Authors: Clint Adams
“Of course you can live without it,” Juan shot back. “If that happens, we’ll just have to go through withdrawals, then. And that’s gonna happen to us one day anyway.”
“Oh, man! Withdrawals?” Matt now sounded afraid of Juan’s plan as well.
Suddenly Juan sounded irritated with the static he was getting over his idea. “Hey, you guys. I don’t know what kind of a fantasy land you’re lining in, but we can’t be junkies for the rest of our lives, you know.” Juan felt indignant that any of us would resist his plan. After all, each of us had already admitted several times recently that we were fed up with our lives at the Academy and we wanted things to change.
“Yeah well, what if they do worse than cut off our cocaine?” Matt retorted. “What if they injure us so bad, we can never recover?
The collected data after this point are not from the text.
-- ==== Sys2Proof/Laws/PerInstr.lean ====
section
/-! SUPPORT. One lemma for each instruction: its encoding belongs to its row of the opcode map (30_encoding.md R86). -/

namespace Sys2Proof

/-- The row of the opcode map an instruction belongs to. The no-op has none (R200). -/
def rowOf : Instr → Option OpcodeRow
  | .cls => some ⟨0xFFFF, 0x00E0⟩
  | .ret => some ⟨0xFFFF, 0x00EE⟩
  | .jp _ => some ⟨0xF000, 0x1000⟩
  | .call _ => some ⟨0xF000, 0x2000⟩
  | .seImm _ _ => some ⟨0xF000, 0x3000⟩
  | .sneImm _ _ => some ⟨0xF000, 0x4000⟩
  | .seReg _ _ => some ⟨0xF00F, 0x5000⟩
  | .ldImm _ _ => some ⟨0xF000, 0x6000⟩
  | .addImm _ _ => some ⟨0xF000, 0x7000⟩
  | .ldReg _ _ => some ⟨0xF00F, 0x8000⟩
  | .orReg _ _ => some ⟨0xF00F, 0x8001⟩
  | .andReg _ _ => some ⟨0xF00F, 0x8002⟩
  | .xorReg _ _ => some ⟨0xF00F, 0x8003⟩
  | .addReg _ _ => some ⟨0xF00F, 0x8004⟩
  | .subReg _ _ => some ⟨0xF00F, 0x8005⟩
  | .ldI _ => some ⟨0xF000, 0xA000⟩
  | .rnd _ _ => some ⟨0xF000, 0xC000⟩
  | .drw _ _ _ => some ⟨0xF000, 0xD000⟩
  | .skp _ => some ⟨0xF0FF, 0xE09E⟩
  | .sknp _ => some ⟨0xF0FF, 0xE0A1⟩
  | .ldVxDt _ => some ⟨0xF0FF, 0xF007⟩
  | .ldDtVx _ => some ⟨0xF0FF, 0xF015⟩
  | .ldStVx _ => some ⟨0xF0FF, 0xF018⟩
  | .addI _ => some ⟨0xF0FF, 0xF01E⟩
  | .ldF _ => some ⟨0xF0FF, 0xF029⟩
  | .ldB _ => some ⟨0xF0FF, 0xF033⟩
  | .storeRegs _ => some ⟨0xF0FF, 0xF055⟩
  | .loadRegs _ => some ⟨0xF0FF, 0xF065⟩
  | .noop _ => none

/-- A well-formed instruction's word is selected by its row, and a no-op's by none. -/
def Laws.RowOfEncoding.Statement (i : Instr) : Prop :=
  i.wellFormed = true → (rowOf i).elim (isUnassigned (encode i)) (fun r => r.selects (encode i)) = true

namespace Laws.RowOfEncoding

theorem cls : Statement (.cls) :=
  fun _ => rfl

theorem ret : Statement (.ret) :=
  fun _ => rfl

theorem jp (nnn : Addr) : Statement (.jp nnn) :=
  fun _ => beq_iff_eq.2 ((selects_op _ 0x1).2 (by simp [encode]))

theorem call (nnn : Addr) : Statement (.call nnn) :=
  fun _ => beq_iff_eq.2 ((selects_op _ 0x2).2 (by simp [encode]))

theorem seImm (x : Nibble) (nn : Byte) : Statement (.seImm x nn) :=
  fun _ => beq_iff_eq.2 ((selects_op _ 0x3).2 (by simp [encode]))

theorem sneImm (x : Nibble) (nn : Byte) : Statement (.sneImm x nn) :=
  fun _ => beq_iff_eq.2 ((selects_op _ 0x4).2 (by simp [encode]))

theorem seReg (x : Nibble) (y : Nibble) : Statement (.seReg x y) :=
  fun _ => beq_iff_eq.2 ((selects_op_n _ 0x5 0).2 (by simp [encode]))

theorem ldImm (x : Nibble) (nn : Byte) : Statement (.ldImm x nn) :=
  fun _ => beq_iff_eq.2 ((selects_op _ 0x6).2 (by simp [encode]))

theorem addImm (x : Nibble) (nn : Byte) : Statement (.addImm x nn) :=
  fun _ => beq_iff_eq.2 ((selects_op _ 0x7).2 (by simp [encode]))

theorem ldReg (x : Nibble) (y : Nibble) : Statement (.ldReg x y) :=
  fun _ => beq_iff_eq.2 ((selects_op_n _ 0x8 0).2 (by simp [encode]))

theorem orReg (x : Nibble) (y : Nibble) : Statement (.orReg x y) :=
  fun _ => beq_iff_eq.2 ((selects_op_n _ 0x8 1).2 (by simp [encode]))

theorem andReg (x : Nibble) (y : Nibble) : Statement (.andReg x y) :=
  fun _ => beq_iff_eq.2 ((selects_op_n _ 0x8 2).2 (by simp [encode]))

theorem xorReg (x : Nibble) (y : Nibble) : Statement (.xorReg x y) :=
  fun _ => beq_iff_eq.2 ((selects_op_n _ 0x8 3).2 (by simp [encode]))

theorem addReg (x : Nibble) (y : Nibble) : Statement (.addReg x y) :=
  fun _ => beq_iff_eq.2 ((selects_op_n _ 0x8 4).2 (by simp [encode]))

theorem subReg (x : Nibble) (y : Nibble) : Statement (.subReg x y) :=
  fun _ => beq_iff_eq.2 ((selects_op_n _ 0x8 5).2 (by simp [encode]))

theorem ldI (nnn : Addr) : Statement (.ldI nnn) :=
  fun _ => beq_iff_eq.2 ((selects_op _ 0xA).2 (by simp [encode]))

theorem rnd (x : Nibble) (nn : Byte) : Statement (.rnd x nn) :=
  fun _ => beq_iff_eq.2 ((selects_op _ 0xC).2 (by simp [encode]))

theorem drw (x : Nibble) (y : Nibble) (n : Nibble) : Statement (.drw x y n) :=
  fun _ => beq_iff_eq.2 ((selects_op _ 0xD).2 (by simp [encode]))

theorem skp (x : Nibble) : Statement (.skp x) :=
  fun _ => beq_iff_eq.2 ((selects_op_nn _ 0xE 0x9E).2 (by simp [encode]))

theorem sknp (x : Nibble) : Statement (.sknp x) :=
  fun _ => beq_iff_eq.2 ((selects_op_nn _ 0xE 0xA1).2 (by simp [encode]))

theorem ldVxDt (x : Nibble) : Statement (.ldVxDt x) :=
  fun _ => beq_iff_eq.2 ((selects_op_nn _ 0xF 0x07).2 (by simp [encode]))

theorem ldDtVx (x : Nibble) : Statement (.ldDtVx x) :=
  fun _ => beq_iff_eq.2 ((selects_op_nn _ 0xF 0x15).2 (by simp [encode]))

theorem ldStVx (x : Nibble) : Statement (.ldStVx x) :=
  fun _ => beq_iff_eq.2 ((selects_op_nn _ 0xF 0x18).2 (by simp [encode]))

theorem addI (x : Nibble) : Statement (.addI x) :=
  fun _ => beq_iff_eq.2 ((selects_op_nn _ 0xF 0x1E).2 (by simp [encode]))

theorem ldF (x : Nibble) : Statement (.ldF x) :=
  fun _ => beq_iff_eq.2 ((selects_op_nn _ 0xF 0x29).2 (by simp [encode]))

theorem ldB (x : Nibble) : Statement (.ldB x) :=
  fun _ => beq_iff_eq.2 ((selects_op_nn _ 0xF 0x33).2 (by simp [encode]))

theorem storeRegs (x : Nibble) : Statement (.storeRegs x) :=
  fun _ => beq_iff_eq.2 ((selects_op_nn _ 0xF 0x55).2 (by simp [encode]))

theorem loadRegs (x : Nibble) : Statement (.loadRegs x) :=
  fun _ => beq_iff_eq.2 ((selects_op_nn _ 0xF 0x65).2 (by simp [encode]))

theorem noop (w : Word) : Statement (.noop w) := fun h => h

end Laws.RowOfEncoding

end Sys2Proof
end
Remember, Clint? The leader once threatened to cripple you for life.” Matt was right. He had raised an issue which required serious consideration from the rest of us.
“Well while we’re on the subject, there’s something else we need to think about,” I added.
“What!” Juan demanded. We could all now see that our friend’s patience were wearing thin with this discussion.
“Don’t you think that if the police wanted to help us, they would have done something by now?” I asked.
“What do you mean?” Carlos’ interest, at least, was piqued by my question.
So I continued. “For all these months, customers from all over New England and even New York have known right where they could go to have sex with us. So if all those people can find us with no trouble, how come the police can’t?” I paused for a moment to let my question sink in, then I went on. “The only reason I can come up with for why they haven’t shown up to save us is because they don’t want to. Who knows? Maybe Fatso’s paid them off, or something.”
“And maybe some of the police have been our customers even. No?”
Carlos added.
These were serious matters which demanded careful scrutiny from all of us before we proceeded with any plan to break free from our enslavement. “All I know is,” Juan’s voice was now quiet and introspective, “I’m gonna go insane here pretty soon if we don’t do something. I’ve just about lost myself completely now, and I’m worried that if we don’t do something soon to stop this madness, I won’t ever be me again. Do you guys know what I mean?”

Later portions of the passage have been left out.